That would be OCD. And I do the same thing. Actually, I tend to align the "castellated" direction with something that doesn't rotate, and the smooth end with the rotation direction. This is to avoid any possible friction or jamming. I always do that too. It also bugs me when you can see red 2L axles inside a split. I also care about the molding direction on the 5x7 or 5x11 liftarm frame. I like the open side of the slots to be facing inward or down. How about in LDraw? I rotate all my gears so that the teeth mesh properly, otherwise it drives me crazy. And of course, all attached axles must be rotated to match.

That's one of the greatest things I have ever seen. Amazing work!

if you can make an LDraw file or even detailed photos, I volunteer to make instructions.
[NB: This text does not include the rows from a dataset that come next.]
/-- READ_DATA: read data reaches the requester's network interface, and from it the generator that reads that window (log 25); data
for a peer goes on to the limb die (R183, R184). -/
def execReadData (x y : Nat) (s : State) : Res :=
  s.onLive x y (fun s =>
    let c := s.cell x y
    match firstMessage (c.inbox .v 4) with
    | none => s
    | some us =>
      match us with
      | [] => s
      | u :: beats =>
        let h := vHead u.data
        if h.peer then s.toLimbDie x y .v us
        else
          let c1 := c.dropInbox .v 4 us.length
          let got := beats.flatMap (fun b => (leBytes 16 b.data).map (fun v => (⟨v, b.poison || h.nack⟩ : PByte)))
          match (List.range 4).find? (fun n => (c.ag n).window == h.window && decide ((c.ag n).port ≠ .w)) with
          | none => s.setCell x y c1
          | some n =>
            s.setCell x y (c1.setComp (fun q => { q with ags := lmod q.ags n (fun r =>
              ⟨r.count + beats.length, r.fifo ++ got⟩) })))

end Sys2Proof.Machine
end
The latest news: I finished building the cycloidal drive today and it works perfectly. There were a few portions of the instructions which had a poor building order and a couple of areas that were physically impossible to put together. I'll make corrections and updates to the file and then release those instructions this week. I'll be building tilted rotors next. I'll let you know how it goes. The last two parts for my Cup to Cup v2 arrived (the window flags) and to my chagrin I realized that my clever train window solution didn't work. The flags interfere with the windows. I had to switch to 1x2x3 panels but they don't exist in DBG so I had to use transparent black. It works fine and looks OK, but now the instructions and parts list are wrong. I'll make the updates soon. If you are planing to build this model, don't buy the train windows. After that my next build is the fork to fork for which I have instructions ready. I also have a draft for spiral staircase which Rebricker has reviewed for me, so that will be next. He is also doing some work on the fork (different from fork to fork) file. And finally, dim is still working on the basket shooter, after which I'll take over on the instructions. So we'll be busy for quite some time yet!